I give the cow 99% of the credit, I take 1% for seasoning and roasting it properly. I've roasted tons of prime rib and it comes down to the quality of meat i'm starting with. The meat that comes from meat packing houses/ processing 1000's of cows a day doesn't get any age on the meat. If your buying your meat from a grocery store the meat dept is getting it's meat boxed from these kind of places. The only age you can expect on this kind of meat is wet age. A local butcher that gets 1/2 sides of beef could or will hang the meat in the cooler for up to 36 days depending on the butcher. I  have my butcher hang my beef for 28 days for me the longer the better. I'm not worried about the loss of weigh during the hanging process. If I were to buy a Prime rib I wouldn't buy one at a grocery store. I would find a local butcher that ages their meat. My feeling are quality in quality out. I have roasted Prime rib with salt packs to a dusting of S&P and granulated garlic. Whatever you put on the outside really isn't going to do much for the inside. Salt is only going to penetrate about 1/4 to 1/2 and inch into the roast. When I look at a prime rib roast, I want a fat cap to protect the meat, I'll start out with a well aged roast, I'll season the top of the roast and roast it to 120 degrees let stand for a 1/2 hr. The roast will be at about 130 degrees in the middle with the end pieces not over cooking. Like I said, I think the cow was the hero, I'm just the caregiver........


----------



## koukouvagia (Apr 3, 2008)

laurenlulu said:


> image.jpeg
> 
> 
> 
> ...


Sure sure, but I'll take a salty crusty outside over an evenly cooked inside. I know that an even pink cooking is the preferred outcome for most, but I like to sear the meat on all sides and I rather enjoy the outer portion to be cooked and the inside to be near red like this. I achieve this by cooking in a high heat oven over the standard low heat cooking that ensures the perfectly cooked even cooking. I really like the juxtaposition of the crispy salty crust with the butter soft interior of the meat.


----------



## millionsknives (Apr 25, 2014)

No reason you can't have it all!  I smoke low and slow 250 on a smoker, then reverse sear.  Oh and I like to crush up anchovies for part of my salt content


----------



## chefbuba (Feb 17, 2010)

This is what I had last night, this place puts a very light smoke on it and is roasted in an alto sham. I have eaten here at least a dozen times and never had anything but a perfect cut of prime rib.

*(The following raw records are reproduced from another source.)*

/-- R105, R106: a PRESENCE that states a port on the curtain of a CONFIRMED hold puts its sender in the conflict set
and pauses RF at once; an UNCONFIRMED hold is given up, with YIELDED. A bay that releases a port it had stated in
conflict leaves the set, and a set that has stood 10 s declares a lockout of cause CONFLICT and is emptied. Which own
marks count in the record is the model's (entry 34), and so is a count not yet reached (entry 2). Of several ports
held and closed the lockout names the lowest (DESIGN CHOICE, entry 63). -/
def Obligations.AConflictPausesRfAndLocksOutAfterTenSeconds : Prop :=
  ∀ s : State,
    (∀ b x q p c r, deliverable b (.presence x) = true → b ≠ s.bay → s.link.engine ≠ .sync →
      s.isEcho b (.presence x) = false → q ∈ statedPorts x → p < 32 → s.cfg.sameCurtain q p = true →
      (s.portRec p).mark = .held s.bay c r → (s.portRec p).standing = some .confirmed →
      (∀ o, o < 32 → s.ownTaken o = true → o = p) → p ∉ s.hall.yielding →
      (s.seq.state = .ramping ∨ s.seq.state = .onAir) → s.seq.permit = true →
      ∃ t, exec (.presenceReceived b x) s = .next t ∧ sameBase s t ∧
        (⟨b, q, p⟩ : Conflict) ∈ t.hall.conflicts ∧
        (s.hall.conflicts = [] → t.hall.conflictSince = s.time.elapsed) ∧
        (s.hall.conflicts ≠ [] → t.hall.conflictSince = s.hall.conflictSince) ∧
        t.seq.state = .paused ∧ t.seq.permit = false ∧ t.prot.demand = 0) ∧
    (∀ b q p c r, (s.portRec p).mark = .held s.bay c r → (s.portRec p).standing = some .unconfirmed →
      p ∉ s.hall.yielding → s.seq.state = .heldIdle → s.seq.current = none → s.plan.next = none →
      (s.point p).reading = .atClosed → s.sup.reports.length < 32 →
      let t := actConflict b q p s
      sameBase s t ∧ t.seq.state = .guarding ∧ p ∈ t.hall.yielding ∧ t.link = s.link ∧
        t.sup.reports = s.sup.reports ++ [⟨s.stamp, .yielded, p, b⟩]) ∧
    (∀ b p, deliverable b (.release p b) = true → b ≠ s.bay → s.link.engine ≠ .sync →
      (∃ c ∈ s.hall.conflicts, c.bay = b ∧ c.stated = p) →
      ∃ t, exec (.releaseReceived b p b) s = .next t ∧ sameBase s t ∧ (∀ c ∈ t.hall.conflicts, c.bay ≠ b) ∧
        ∀ c ∈ s.hall.conflicts, c.bay ≠ b → s.ownHeld c.own = true → c ∈ t.hall.conflicts) ∧
    (s.conflictDue = false → exec .conflictTimeout s = .next s) ∧
    (s.conflictDue = true → s.prot.lockout = none → s.started = true →
      s.seq.state ≠ .matrixFault → s.seq.state ≠ .configFault →
      ∃ t, exec .conflictTimeout s = .next t ∧ sameBase s t ∧ t.hall.conflicts = [] ∧
        t.prot.lockout = some { cause := .conflict, port := s.lockoutPort, stamp := s.stamp } ∧
        t.seq.state = .locked ∧ t.seq.permit = false)

/-! ## Chapter 6, the matrix row -/

/-- R110 to R112: while a pulse, a settle or a recovery open stands, or motion clearance, the RF permit or a
HOLD_MOTION bars motion, a command of the sequencer only waits; otherwise it is tested against the row and a pulse
starts only for a CLOSE of a held, unflagged port with every other crosspoint open, or for an OPEN. The same
conditions bar what waits: while one of them stands neither the recovery open nor the waiting command starts, and
once they hold the recovery open comes first and the waiting command is tested as a fresh one. In MATRIX_FAULT a
command is refused with FAULT. -/
def Obligations.RowCommandsObeyTheInterlock : Prop :=
  ∀ s : State,
    let clear := s.row.motion = .still ∧ s.row.recoveryOf = none ∧ s.seq.clearance = true ∧
      s.seq.permit = false ∧
      ∀ i, i < 4 → (s.lines.line.get i).latched = true → (s.cfg.lines.get i).holdMotion = false
    (∀ c, ¬ clear → rowCommand c s =
      ({ s with row := { s.row with waiting := some c } },
       if s.row.waiting.isSome then [.cancelled] else [])) ∧
    (∀ p, clear → s.seq.state ≠ .matrixFault →
      ((s.point p).defect ≠ none → rowCommand (.closePort p) s = (s, [.refused p .defective])) ∧
      ((s.point p).defect = none →
        (s.ownHeld p = false ∨ (s.portRec p).lastEcho ≠ .hold →
          rowCommand (.closePort p) s = (s, [.refused p .notHeld])) ∧
        (s.ownHeld p = true → (s.portRec p).lastEcho = .hold →
          ((∃ q, q < 32 ∧ q ≠ p ∧ (s.point q).reading ≠ .atOpen) →
            (rowCommand (.closePort p) s).2 = [.refused p .rowNotOpen, .rowFault] ∧
              (rowCommand (.closePort p) s).1.row = s.row) ∧
          ((∀ q, q < 32 → q ≠ p → (s.point q).reading = .atOpen) → p < 32 →
            ((s.point p).reading = .atClosed → (rowCommand (.closePort p) s).2 = [.closed p] ∧
              (rowCommand (.closePort p) s).1.row.motion = .still) ∧
            ((s.point p).reading ≠ .atClosed → (rowCommand (.closePort p) s).2 = [] ∧
              (rowCommand (.closePort p) s).1.row.motion = .closing p ∧
              (rowCommand (.closePort p) s).1.row.travelTimer = some (s.time.osc + s.cfg.tTravel) ∧
              ((rowCommand (.closePort p) s).1.point p).settled = false)))) ∧
      ((s.point p).reading = .atOpen → (rowCommand (.openPort p) s).2 = [.opened p] ∧
        (rowCommand (.openPort p) s).1.row.motion = .still) ∧
      ((s.point p).reading ≠ .atOpen → (rowCommand (.openPort p) s).2 = [] ∧
        (rowCommand (.openPort p) s).1.row.motion = .opening p ∧
        (rowCommand (.openPort p) s).1.row.travelTimer = some (s.time.osc + s.cfg.tTravel))) ∧
    (∀ c, clear → s.seq.state = .matrixFault → rowCommand c s = (s, [.refused c.port .fault])) ∧
    let free := s.row.motion = .still ∧ s.seq.clearance = true ∧ s.seq.permit = false ∧
      ∀ i, i < 4 → (s.lines.line.get i).latched = true → (s.cfg.lines.get i).holdMotion = false
    (¬ free → tryStart s = (s, [])) ∧
    (free → s.row.recoveryOf = none →
      (s.row.waiting = none → tryStart s = (s, [])) ∧
      (∀ c, s.row.waiting = some c →
        tryStart s = rowCommand c { s with row := { s.row with waiting := none } })) ∧
    (∀ p, free → s.row.recoveryOf = some p → s.seq.state ≠ .matrixFault →
      ((s.point p).reading = .atOpen → (tryStart s).2.head? = some (.closeFailed p)) ∧
      ((s.point p).reading ≠ .atOpen → (tryStart s).2 = [] ∧ (tryStart s).1.row.motion = .opening p ∧
        (tryStart s).1.row.recoveryOf = none ∧ (tryStart s).1.row.waiting = s.row.waiting ∧
        (tryStart s).1.row.travelTimer = some (s.time.osc + s.cfg.tTravel)))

As chefbillyb stated, it's 99% quality of the meat.





  








prime rib @ roo.jpg




__
chefbuba


__
Feb 5, 2016


----------



## jake t buds (May 27, 2013)

mmmm. Those look awesome. My secret is the same as Buba's

I put on my lucky shoes, and walk to my favorite restaurant. /img/vbsmilies/smilies/cool.gif


----------



## virgil (Jan 21, 2016)

Wow!  What a fantastic bunch of posts!  There are some really good opinions in this thread. Thanks, guys, for taking the time to share your opinions and experiences.

For me, the secret is simple:  Coffee grounds.  I brew a pot of good coffee made with fresh ground coffee (not Starbucks or whatever.)  I go the local coffee roaster and buy a good, quality dark roast coffee.  I grind it myself and brew it.  I make several diagonal scores into the top of the roast with a sharp knife, about an inch apart.  Next, I apply some beef base paste all over the rib and put a tablespoon or so in the base of the roasting pan.  Then, I take the freshly brewed grounds and sprinkle them generously over the meat making sure to put some in the base of the roaster with the beef paste.  I season with fresh ground pepper.

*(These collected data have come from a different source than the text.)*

/-- Port 8 held by bay 5, its crosspoint open. -/
def heldOpen : State := (joined idle).setPoint 8 (fun x => { x with reading := .atOpen, settled := false })

/-- The tune sub-state TUNED at 9410 kHz. -/
def tuned (s : State) : State := { s with seq := { s.seq with tuneSub := .tuned, tuneFreq := some 9410 } }

/-- A conflict, which pauses RF. -/
def conflicting (s : State) : State := { s with hall := { s.hall with conflicts := [⟨7, 9, 8⟩] } }

/-- R112 to R114, R127, R130: how an OPENING pulse and a settle end. -/
theorem witness_OpeningPulsesAndSettlesEnd :
    let opening := moving (.opening 8) .travel heldOpen
    let recovering := (opening.setRow (fun r => { r with recoveryMark := true })).setSeq (fun q =>
      { q with current := some current })
    let settling := moving (.settling 8) .atClosed (cleared heldOpen)
    let goal (c : Option Current) := moving (.settling 8) .atClosed (tuned (reposition c (joined idle)))
    let barred := settling.setRow (fun r => { r with barred := true })
    (goal (some current)).rowFree = true ∧ settling.rowFree = true ∧ opening.mayOffer = true ∧
    gives (exec (.contactReadingChange 8 true false) opening) (fun t => t.row.motion = .still ∧
      (t.point 8).rest = .atOpen ∧ t.link.queue = [ready (.release 8 5)]) ∧
    gives (exec (.contactReadingChange 8 true false) recovering) (fun t => !t.row.recoveryMark ∧
      t.link.queue.any (fun e => e.frame = .release 8 5) ∧ t.seq.current.any (fun c => c.port = none)) ∧
    gives (exec (.contactReadingChange 8 false false) settling) (fun t => t.row.motion = .opening 8 ∧
      t.row.recoveryMark ∧ (t.point 8).defect = some .closeFail ∧ t.sup.reports =
        [⟨830433600, .crosspointFault, 8, 65536 + readingCode .atClosed * 256 + readingCode .travel⟩]) ∧
    gives (exec (.contactReadingChange 8 false false) (moving (.settling 8) .atClosed heldOpen)) (fun t =>
      t.row.motion = .still ∧ t.row.recoveryOf = some 8) ∧
    gives (exec (.contactReadingChange 8 true false) settling) (fun t => t.row.motion = .still ∧
      t.row.recoveryOf = none ∧ (t.point 8).rest = .atOpen) ∧
    gives (exec (.contactReadingChange 8 false false) barred) (fun t => t.row.motion = .still ∧
      t.seq.state = .matrixFault ∧ (t.point 8).rest = .travel) ∧
    gives (exec .settleTimerExpiry (goal (some current))) (fun t => t.seq.state = .ramping ∧ t.seq.permit ∧
      t.prot.demand = 0 ∧ t.seq.stepTimer = some (6000 + t.cfg.tStep)) ∧
    gives (exec .settleTimerExpiry (conflicting (goal (some current)))) (fun t => t.seq.state = .paused) ∧
    gives (exec .settleTimerExpiry ((goal (some current)).setSeq (fun q => { q with tuneSub := .tuning })))
      (fun t => t.seq.state = .reposition ∧ t.seq.rowSub = .still) ∧
    gives (exec .settleTimerExpiry (goal none)) (fun t => t.row.motion = .opening 8 ∧
      t.seq.leftPort = some 8) := by decide +kernel

/-- R50, R180: in the interval a close failure of the manual port discards the next record, and its INTENT goes. -/
theorem test_a_lost_manual_port_discards_the_next_record :
    let s := moving (.opening 8) .travel heldOpen
    let asked : Assignment := { record with
      chosen := some 10, claim := { Claim.fresh with begun := true, state := .queued } }
    gives (exec (.contactReadingChange 8 true false) { s with
        row := { s.row with recoveryMark := true }, plan := { floor := 0, next := some asked },
        link := { s.link with queue := [ready (.intent 10 2 830433700)] },
        manual := { flag := false, port := some 8, cls := 2, freq := none, power := none, programme := 0,
                    rfOn := true, tuned := none, atNext := true },
        seq := { s.seq with state := .locked, current := some { current with
          source := .manual, claim := Claim.fresh } } })
      (fun t => t.plan.next = none ∧ t.manual.port = none ∧ t.link.queue = [ready (.release 8 5)] ∧
        t.seq.current.any (fun c => c.port = none ∧ c.segEnd = none)) := by decide +kernel

/-- R178: a closing pulse that outlasts LOCKED with the manual assignment cleared fails, and the port setting goes. -/
theorem test_a_lost_port_setting_goes :
    let s := moving (.opening 8) .travel heldOpen
    gives (exec (.contactReadingChange 8 true false) { s with
        row := { s.row with recoveryMark := true },
        manual := { Manual.initial with flag := true, port := some 8 } })
      (fun t => t.manual.port = none ∧ t.link.queue = [ready (.release 8 5)]) := by decide +kernel

/-! ## Chapter 7 -/

/-- The air state at a step of MUTING, from a demand of 2000 at 5000 ms. -/
def muting (j : Nat) : State :=
  { air with seq := { air.seq with state := .muting, muteFrom := 5000, muteDemand := 2000, muteStep := j } }

theorem witness_MutingStepsDownAndEntersGuard :
    (muting 0).seq.permit = true ∧ air.seq.state ≠ .muting ∧
    gives (exec .muteStepTimer (muting 0)) (fun t => t.prot.demand = 1600 ∧ t.time.osc = 5100) ∧
    gives (exec .muteStepTimer (muting 3)) (fun t => t.prot.demand = 400 ∧ t.seq.permit) ∧
    gives (exec .muteStepTimer (muting 4)) (fun t => t.seq.state = .guarding ∧ !t.seq.permit ∧
      t.prot.demand = 0 ∧ t.seq.watch = some 5500 ∧ t.seq.guardTimer = none) ∧
    gives (exec .muteStepTimer { muting 4 with inputs := idle.inputs }) (fun t =>
      t.seq.rfOff = some 5500 ∧ t.seq.guardTimer = some (5500 + t.cfg.tGuard)) := by decide +kernel

/-- GUARD with its timer running, nothing closed, and perhaps an assignment. -/
def guarding (c : Option Current) : State :=
  { idle with seq := { idle.seq with state := .guarding, guardTimer := some 5200, current := c } }

theorem witness_TheGuardTimerGivesMotionClearance :
    let c : Current := { current with claim := Claim.fresh, port := none, onAirStamp := none, onAirCount := none }
    let wait : State := { idle with seq := { idle.seq with clearWait := some 5200 } }
    let recovering (s : State) : State := { s with row := { s.row with recoveryMark := true } }
    (guarding none).closedPorts = [] ∧ c.freq = some 9410 ∧ c.source ≠ .manual ∧ c.claim.state ≠ .won ∧
    gives (exec .guardTimerExpiry (guarding none)) (fun t =>
      t.seq.state = .idle ∧ t.seq.clearance ∧ t.time.osc = 5200) ∧
    gives (exec .guardTimerExpiry (guarding (some c))) (fun t => t.seq.state = .reposition ∧
      t.seq.rowSub = .waitPort ∧ t.seq.tuneRequest ∧ t.seq.tuneFreq = some 9410) ∧
    gives (exec .guardTimerExpiry (moving (.opening 8) .travel (guarding none))) (fun t =>
      t.seq.state = .reposition ∧ t.seq.rowSub = .opening) ∧
    gives (exec .guardTimerExpiry (moving (.closing 8) .travel (guarding (some c)))) (fun t =>
      t.seq.rowSub = .closing) ∧
    gives (exec .guardTimerExpiry (recovering (moving (.opening 8) .travel (guarding (some c))))) (fun t =>
      t.seq.rowSub = .closing) ∧
    gives (exec .clearanceWaitExpiry wait) (fun t => t.seq.clearance ∧ t.seq.clearWait = none) := by
  decide +kernel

In the base of the roasting pan, I add water, onions and one clove of crushed garlic.  I never let the roast come in contact with the water nor do I cover the roast.  I roast it @ 400'F for the first 20 minutes to get that nice crust and then low and slow at 225 - 250 until the center is 120'F.  I choose no more than 120'F in the center because when the meat rests, the internal temperature will continue to rise as much as 10 degrees, perhaps a little more, which means the cooking process is still active.  If the center is just south of medium rare when it comes out of the oven, by the time it is done resting, the center will be in that sweet zone just above medium rare. 

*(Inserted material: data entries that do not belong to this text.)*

-- ==== Sys2Proof/Config.lean ====
section
/-! DEFINITION. What an implementation fixes (the parameters of 00_scope.md R8, plain data) and the free values the
spec leaves open (opaque constants, no body). -/

namespace Sys2Proof

/-- The two machine configurations (R2, R8 `P_SYSTEM`). -/
inductive System where
  | altoI | altoII
deriving DecidableEq, Repr, Inhabited

/-- The microcode banks (10_state.md R27). -/
inductive BankName where
  | rom0 | rom1 | ram0 | ram1 | ram2
deriving DecidableEq, Repr, Inhabited

/-- The shifter operations (R37). -/
inductive ShiftOp where
  | none | shiftLeft | shiftRight | rotateLeft | rotateRight
deriving DecidableEq, Repr, Inhabited

/-- The shifter's per-microinstruction configuration (R37). -/
structure ShiftConfig where
  op : ShiftOp
  count : Nat
  magic : Bool
  dns : Bool
  dnsCarry : Bool
deriving DecidableEq, Repr, Inhabited

/-- The configuration at the start of every microinstruction and at reset (R38, 43_shifter.md R192). -/
def ShiftConfig.clear : ShiftConfig := ⟨.none, 0, false, false, false⟩

/-- A call of the core on a device (R7, R66): one entry of the log that the free device values depend on. -/
inductive DeviceCall where
  /-- `device.read(address, task, xm)`. -/
  | read (addr : Word) (task : TaskNum) (xm : Bool)
  /-- `device.load(address, data, task, xm)`. -/
  | load (addr data : Word) (task : TaskNum) (xm : Bool)
  /-- `P_DEVICE.mouseBits()` (R167). -/
  | mouse
  /-- `P_DEVICE.nodeId()` (R245). -/
  | nodeId
  /-- `P_DEVICE.startf(busData)` (R246). -/
  | startf (data : Word)
  /-- A device call of a task hook (42_bus_sources.md R172). -/
  | hook (task : TaskNum) (data : Word)
deriving DecidableEq, Repr, Inhabited

/-- A call of a device on the scheduler: the only two entry points (60_exceptions.md R279). -/
inductive ExternalCall where
  | wakeupTask (i : TaskNum)
  | blockTask (i : TaskNum)
deriving DecidableEq, Repr, Inhabited

/-- The hooks a task other than the Emulator may have (40_cycle.md R132, R133). `f1 c` and `f2 c` are the hooks of the
field codes 8..15. -/
inductive HookPoint where
  | bs3 | bs4 | f1 (code : Nat) | f2 (code : Nat)
  | f1Early | f2Early | f2Late | block | reset | onTaskSwitch
deriving DecidableEq, Repr, Inhabited

/-- The bus word a `bs3` or `bs4` hook returns: a word, or what `ReadMD` returns (R132, R133). -/
inductive HookBus where
  | word (w : Word)
  | readMd
deriving DecidableEq, Repr, Inhabited

/-- One thing a task hook does (R132, R133). A hook returns the state and the scratch, so it may change every field of them
that no rule of the spec closes to it: the fields of this microinstruction's scratch below, the devices, and the memory bus
and the wakeups through the functions R133 names. Which rules close the other fields, one by one, is log 11. -/
inductive HookAction where
  | setLoadR (b : Bool)
  | setRSelect (r : BitVec 5)
  | setAlu (w : Word)
  | setSh (w : Word)
  | setTaskFired (b : Bool)
  | setBlockFired (b : Bool)
  | setShift (c : ShiftConfig)
  | orNextModifier (a : MicroAddr)
  | loadMar (addr : Word) (xm : Bool)
  | storeMd (data : Word)
  | readMd
  | wakeupTask (i : TaskNum)
  | blockTask (i : TaskNum)
  | device (data : Word)
deriving DecidableEq, Repr, Inhabited

/-- What a hook does when it runs: the bus word it returns (used at `bs3` and `bs4` only) and its actions in order. -/
structure HookAnswer where
  bus : HookBus
  acts : List HookAction
deriving DecidableEq, Repr, Inhabited

/-- A hook that is present: one whose answer is written down, or one left open, whose answer is a free function of the
machine state (`Config.openHook`, log 11). -/
inductive Hook where
  | fixed (a : HookAnswer)
  | free
deriving DecidableEq, Repr, Inhabited

/-- One present hook of one task: an entry of `P_TASK_HOOKS` (R132). -/
structure HookEntry where
  task : TaskNum
  point : HookPoint
  hook : Hook
deriving DecidableEq, Repr, Inhabited

/-- One row of `P_SWMODE_MAP` (20_memory.md R73, R74): from this bank with this `next` field to that bank. -/
structure SwModeRow where
  source : BankName
  next : MicroAddr
  target : BankName
deriving DecidableEq, Repr, Inhabited

/-- The parameters of every step (R8, R44). Plain data, carried in the state so that every claim covers every
configuration; no step changes them (log 2). -/
structure Params where
  /-- `P_SYSTEM`. -/
  system : System
  /-- `P_READ_AFTER`. -/
  readAfter : Nat
  /-- `P_ROM_BANKS`. -/
  romBanks : Nat
  /-- `P_RAM_BANKS`. -/
  ramBanks : Nat
  /-- `P_TASKS`: bit i is 1 when task i exists; task 0 always exists (R30). -/
  tasks : BitVec 16
  /-- `P_DISK_SECTOR_TASK`. -/
  diskSectorTask : TaskNum
  /-- `P_LOADS_BUS`. -/
  loadsBus : Word
  /-- `P_IR_CLEARS_SKIP`. -/
  irClearsSkip : Bool
  /-- `P_CRAM_XOR`. -/
  cramXor : MicroWord
  /-- `P_IO_BASE`. -/
  ioBase : Word
  /-- `P_XM_BASE`. -/
  xmBase : Word
  /-- `P_XM_READ_FILL`. -/
  xmReadFill : Word
  /-- `P_SWMODE_MAP` outside the one-ROM, one-RAM configuration; no row is "not given" (R74). -/
  swModeMap : List SwModeRow
  /-- Known entries of `P_CONST_ROM`; every other entry is free (log 7). -/
  constRom : List (BitVec 8 × Word)
  /-- Known entries of `P_IDISP_PROM`; every other entry is free (log 8). -/
  idispProm : List (Word × MicroAddr)
  /-- Known entries of `P_ACSOURCE_PROM`; every other entry is free (log 8). -/
  acsourceProm : List (Word × MicroAddr)
  /-- `P_EMU_DNS` replaced by another function, left free (log 13); false is the default of 46_emulator.md. -/
  emuDnsReplaced : Bool
  /-- `P_TASK_HOOKS`: the hooks that are present (log 11). -/
  hooks : List HookEntry
deriving DecidableEq, Repr, Inhabited

/-- The defaults of R8. `P_SYSTEM` is OPEN: DESIGN CHOICE `ALTO_II`, the value of the spec's examples (log 2, unsafe).
`P_TASKS = {0, 4, 7, 8, 9, 10, 11, 12, 13, 14}` (60_exceptions.md R282). -/
def Params.default : Params where
  system := .altoII
  readAfter := 4
  romBanks := 1
  ramBanks := 1
  tasks := 0x7F91#16
  diskSectorTask := 4
  loadsBus := 0x0000#16
  irClearsSkip := true
  cramXor := 0#32
  ioBase := 0xFE00#16
  xmBase := 0xFFE0#16
  xmReadFill := 0xFFF0#16
  swModeMap := []
  constRom := []
  idispProm := []
  acsourceProm := []
  emuDnsReplaced := false
  hooks := []

/-- `P_STORE_AFTER` (R8): 2 on ALTO_II, 4 on ALTO_I. -/
def Params.storeAfter (p : Params) : Nat :=
  match p.system with
  | .altoII => 2
  | .altoI => 4

/-- Whether task `k` exists (R30: `k ∈ P_TASKS`; task 0 always exists). -/
def Params.present (p : Params) (k : TaskNum) : Bool := k == 0 || p.tasks.getLsbD k.val

/-- The Word a device answers to `device.read` (20_memory.md R51): free, a function of the time, of the calls made
before, and of the call (log 9). -/
opaque Config.deviceRead (ticks : Nat) (calls : List DeviceCall) (addr : Word) (task : TaskNum) (xm : Bool) : Word

/-- The mouse poll bits (42_bus_sources.md R167): free (log 10). -/
opaque Config.mouseBits (ticks : Nat) (calls : List DeviceCall) : Word

/-- The 8-bit Ethernet host number (46_emulator.md R245): free (log 10). -/
opaque Config.nodeId (ticks : Nat) (calls : List DeviceCall) : BitVec 8

/-- A word of `P_CONST_ROM` that is not listed (20_memory.md R81): free (log 7). -/
opaque Config.constRomWord (index : BitVec 8) : Word

/-- An entry of `P_IDISP_PROM` that is not listed (46_emulator.md R253): free (log 8). -/
opaque Config.idispPromWord (ir : Word) : MicroAddr

/-- An entry of `P_ACSOURCE_PROM` that is not listed (46_emulator.md R255): free (log 8). -/
opaque Config.acsourcePromWord (ir : Word) : MicroAddr

/-- What a replacing `P_EMU_DNS` computes early: `rSelect`, `loadR`, `dnsCarry` (46_emulator.md R256): free (log 13). -/
opaque Config.dnsEarly (ir : Word) (novaCarry aluC0 : Bool) (rSelect : BitVec 5) : BitVec 5 × Bool × Bool

/-- What a replacing `P_EMU_DNS` computes late: `novaCarry`, `skip` (46_emulator.md R257): free (log 13). -/
opaque Config.dnsLate (ir : Word) (novaCarry carry : Bool) (sh : Word) : Bool × Bool

end Sys2Proof
end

But, for me, the secret to that "restaurant flavor" is the combination of coffee grounds and beef base paste.


----------



## civ79 (Dec 9, 2015)

I use what we call a "sludge". I take garlic, Rosemary, thyme, parsley and horseradish then purée all of that with a bit of blended oil and season s&p. I coat the rib with this and let it sit overnight. Then I roast the rib at 425f for 15 min an then turn the oven down to 325f until it reaches an internal temp of 95-110, depending on desired temp. Let it rest then slice any enjoy, I like a strong horseradish cream with mine.


----------



## civ79 (Dec 9, 2015)

CIV79 said:


> I use what we call a "sludge". I take garlic, Rosemary, thyme, parsley and horseradish then purée all of that with a bit of blended oil and season s&p. I coat the rib with this and let it sit overnight. Then I roast the rib at 425f for 15 min an then turn the oven down to 325f until it reaches an internal temp of 95-110, depending on desired temp. Let it rest then slice any enjoy, I like a strong horseradish cream with mine.


 I go for the lower temp sp I can bring temps up to the guests desire I keep the color by covering the cut with a piece of lettuce with heating the cut up


----------



## chef brooks (Jan 16, 2016)

You want to season the prime under the fat cap, if there is no fat cap season and then lard it with some bacon. As we all know bacon makes everything taste better


----------



## chefbillyb (Feb 8, 2009)

Prepping for Super Bowl Sunday. I'll cook the Prime Rib Sous Vide for 8 to 10 hrs at 130degrees then finished on hot grill....... Seasoned and sealed ready for the water bath.I'll let you see more when I have more....





  








IMG_0005.JPG




__
chefbillyb


__
Feb 6, 2016


----------



## steve tphc (Sep 18, 2012)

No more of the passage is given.